The sky was now clear, with a full moon, but still chilly. I adjusted some layers at Quernmore, knowing there were some tasty climbs ahead. One last photo check-in at the Jubilee Tower, then a lovely ride through the Trough of Bowland. The hallucinations came back from time to time but much milder.
Then it was the last climb, up Waddington Fell as the sky lightened. It was all downhill from the summit back to Clitheroe and the early Monday morning traffic.
There’s something special about being alone for so long and pushing personal, mental and physical boundaries. I sometimes have moments of wishing to be at home, enjoying a comfortable life with Kirsty, settling down on the sofa or taking the dog for a walk in the woods. I enjoy these things and I miss them when
I’m away, but when I’m comfortable, I long for adventure, challenges and exploration.
The Green Jersey was closed when I arrived at 7am.

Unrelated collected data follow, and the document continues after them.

/-- The outcome of a block that an identity read asked for, by the phase of the read (R43 to R51). A block is good when
its bytes and its check byte sum to 0, and BAD_BLOCK sets no sticky flag. In HEADER a failed block is asked for a
second time and then ends the read; a good one is checked in the order of Table 3-2, for a blade against the
full-health cooling of its zone, and accepted. Pass 1 lists up to 8 failed blocks for pass 2, and pass 2 asks for
each once more. The read ends by its record state. -/
def Obligations.IdentityReadGoesBlockByBlock : Prop :=
  (∀ (d : List Byte) (check : Byte),
    (d.foldl (· + ·) 0 + check = 0 → judgeBlock (.ok (d, check)) = .ok d) ∧
    (d.foldl (· + ·) 0 + check ≠ 0 → judgeBlock (.ok (d, check)) = .error .badBlock)) ∧
  (∀ k, judgeBlock (.error k) = .error k) ∧ (∀ f : Sticky, f.set .badBlock = f) ∧
  ∀ (o : Owner) (res : Except FailKind (List Byte × Byte)) (s : State),
    let run := blockOutcome o res s
    let asking := fun (i : Nat) (r : IdRead) (u : State) => placeRequest o (some i) (setRead o (some r) u)
    (readOf o s = none → run = s) ∧
    (∀ r k, readOf o s = some r → r.phase = .header → judgeBlock res = .error k →
      (r.attempts = 0 → run = asking 0 { r with attempts := 1 } s) ∧
      (r.attempts = 1 → run = readFailed o .identHeader k.code s)) ∧
    (∀ r d, readOf o s = some r → r.phase = .header → judgeBlock res = .ok d →
      let blade := ∃ b, o = .bay b
      let a := (wordAt d 3).toNat
      let w := (wordAt d 5).toNat
      let n := (byteAt d 2).toNat
      let pass : Nat → Prop := fun i =>
        (i = 1 → byteAt d 0 = 1) ∧
        (i = 2 → (blade → byteAt d 1 = 1) ∧ (¬ blade → byteAt d 1 = 2)) ∧
        (i = 3 → 1 ≤ n ∧ n ≤ 12) ∧
        (i = 4 → d.foldl (· ^^^ ·) 0 = 0) ∧
        (i = 5 → (blade → 50 ≤ a ∧ a ≤ 2000 ∧ 50 ≤ w ∧ w ≤ a) ∧
          (¬ blade → 100 ≤ a ∧ a ≤ 4000 ∧ 100 ≤ w ∧ w ≤ 4000)) ∧
        (i = 6 → blade → (byteAt d 7).getLsbD 0 = false → w = a)
      let tooLow := ∃ b, o = .bay b ∧ (s.zone (s.bay b).settings.zone).settings.cooling2 < w
      (∀ i, ¬ pass i → (∀ j, j < i → pass j) → run = readFailed o .identFormat i s) ∧
      ((∀ i, pass i) → tooLow → run = readFailed o .cannotFit w s) ∧
      ((∀ i, pass i) → ¬ tooLow →
        let copied := copyPowerFields o d s
        (∀ b, o = .bay b → copied = s.modBay b fun y => { y with header := some ⟨a, w, (byteAt d 7).getLsbD 0,
          ⟨(byteAt d 7).toNat / 2 % 4, Nat.mod_lt _ (by decide)⟩⟩ }) ∧
        (∀ i, o = .supply i → copied = s.modSupply i fun p => { p with highLine := some a, lowLine := some w }) ∧
        (reserve o n copied = none →
          run = readEnded o .notStored r.invalidCount (raise .inventoryFull o.subject 0 n copied)) ∧
        ∀ u, reserve o n copied = some u →
          let v := writeBlock o 0 (some d) u
          (n = 1 → run = readEnded o .complete 0 v) ∧
          (2 ≤ n → run = asking 1 ⟨.pass1, r.attempts + 1, some n, 1, r.retry, r.invalidCount, true⟩ v))) ∧
    (∀ r n, readOf o s = some r → r.phase = .pass1 → r.blockCount = some n →
      let i := r.nextBlock
      let goOn := fun (retry : List Nat) (invalid : Nat) (u : State) =>
        (i + 1 < n → run = asking (i + 1) { r with nextBlock := i + 1, retry := retry, invalidCount := invalid } u) ∧
        (n ≤ i + 1 →
          (retry = [] → run = readEnded o (if invalid = 0 then .complete else .partialRecord) invalid u) ∧
          (∀ j rest, retry = j :: rest → run = asking j
            { r with phase := .pass2, nextBlock := i + 1, retry := retry, invalidCount := invalid } u))
      (∀ d, judgeBlock res = .ok d → goOn r.retry r.invalidCount (writeBlock o i (some d) s)) ∧
      (∀ k, judgeBlock res = .error k → r.retry.length < 8 → goOn (r.retry ++ [i]) r.invalidCount s) ∧
      (∀ k, judgeBlock res = .error k → 8 ≤ r.retry.length →
        goOn r.retry (r.invalidCount + 1) (writeBlock o i none s))) ∧
    (∀ r i rest, readOf o s = some r → r.phase = .pass2 → r.retry = i :: rest →
      let goOn := fun (invalid : Nat) (u : State) =>
        (rest = [] → run = readEnded o (if invalid = 0 then .complete else .partialRecord) invalid u) ∧
        (∀ j more, rest = j :: more → run = asking j { r with retry := rest, invalidCount := invalid } u)
      (∀ d, judgeBlock res = .ok d → goOn r.invalidCount (writeBlock o i (some d) s)) ∧
      (∀ k, judgeBlock res = .error k → goOn (r.invalidCount + 1) (writeBlock o i none s))) ∧
    (∀ cause data, (∀ b, o = .bay b → (s.bay b).state = .ident → readFailed o cause data s =
        enterFault b cause (raise .bayIdentFailed (.bay b) cause.code data (setRead o none s))) ∧
      (∀ i, o = .supply i → readFailed o cause data s = changeSupply i .unread (setRead o none s))) ∧
    (∀ (st : RecordState) (invalid : Nat),
      let ended := setRecord o (some st) (setRead o none s)
      (∀ b, o = .bay b → (s.bay b).state = .ident →
        let told := raise .bayIdentified (.bay b) st.code invalid ended
        readEnded o st invalid s = if (s.bay b).settings.autoPower = true then admissionPass (enterWaiting b told)
          else setState b .off told) ∧
      (∀ i, o = .supply i →
        readEnded o st invalid s = changeSupply i (if (s.supply i).dcOk = true then .active else .failed) ended))

/-- A reservation takes the lowest run of free slots that is long enough, else compacts the store when enough slots are
free and takes the start of the free run, and else is refused; a compaction moves the records toward slot 0 in
their order and counts itself; a block goes into the slot that holds it; a free releases every slot of the owner,
with nothing else changed (R52 to R54). The figures reported are the free slots and the longest free run (R54). -/
def Obligations.StoreReservesCompactsAndFrees : Prop :=
  ∀ (o : Owner) (s : State),
    let slot := fun (u : State) (i : Fin 128) => u.store.slots.get i
    let free := fun (i : Nat) => ∀ j : Fin 128, j.val = i → (slot s j).owner = none
    let run := fun (start n : Nat) => start + n ≤ 128 ∧ ∀ i, start ≤ i → i < start + n → free i
    let fresh := fun (start i : Nat) =>
      (⟨some o, i - start, decide (start < i), .reading, List.replicate 16 0⟩ : Slot)
    (∀ start n, 1 ≤ n → run start n → (∀ lower, lower < start → ¬ run lower n) →
      ∃ t, reserve o n s = some t ∧ t = { s with store := t.store } ∧ t.store.compactions = s.store.compactions ∧
        ∀ i, slot t i = if start ≤ i.val ∧ i.val < start + n then fresh start i.val else slot s i) ∧
    (∀ n, 1 ≤ n → (∀ start, ¬ run start n) → n ≤ freeSlots s →
      ∃ t, reserve o n s = some t ∧ t = { s with store := t.store } ∧
        t.store.compactions = (compact s).store.compactions ∧
        ∀ i, slot t i = if 128 - freeSlots s ≤ i.val ∧ i.val < 128 - freeSlots s + n
          then fresh (128 - freeSlots s) i.val else slot (compact s) i) ∧
    (∀ n, freeSlots s < n → reserve o n s = none) ∧
    (compact s).store.compactions = min (s.store.compactions + 1) 65535 ∧
    (compact s).store.slots.items =
      s.store.slots.items.filter (fun x => decide (x.owner ≠ none)) ++
      s.store.slots.items.filter (fun x => decide (x.owner = none)) ∧
    compact s = { s with store := (compact s).store } ∧
    (∀ k data i, slot (writeBlock o k data s) i =
      if (slot s i).owner = some o ∧ (slot s i).block = k then
        { slot s i with content := if data = none then .invalid else .valid
                        data := data.getD (List.replicate 16 0) }
      else slot s i) ∧
    (StoreOk s → ∀ i, slot (freeRecord o s) i =
      if (slot s i).owner = some o then { slot s i with owner := none } else slot s i) ∧
    freeRecord o s = { s with store := { (freeRecord o s).store with compactions := s.store.compactions } } ∧
    (∃ start, run start (largestFreeRun s)) ∧ (∀ start n, run start n → n ≤ largestFreeRun s) ∧
    freeSlots s = ((List.finRange 128).filter fun i => decide ((slot s i).owner = none)).length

Nobody there, no tape to break nor cork to pop, just another photo check-in to prove I’d finished, then back to my van for a coffee. On this ride there’s no support, and validation of success relies heavily on the integrity of the rider. There are no prizes, so no reward for cheating. Nobody cares who “wins”.
The route looks like quite a journey on the map, but the cycling is the easy bit if you’re fit enough. It’s the self-management that’s the real challenge and the conditions add a lot to that. I never thought about stopping and never thought about quitting. I learned with sadness that I was the only one to complete the ride. Did I win? I finished last but I think I did OK, I’m content.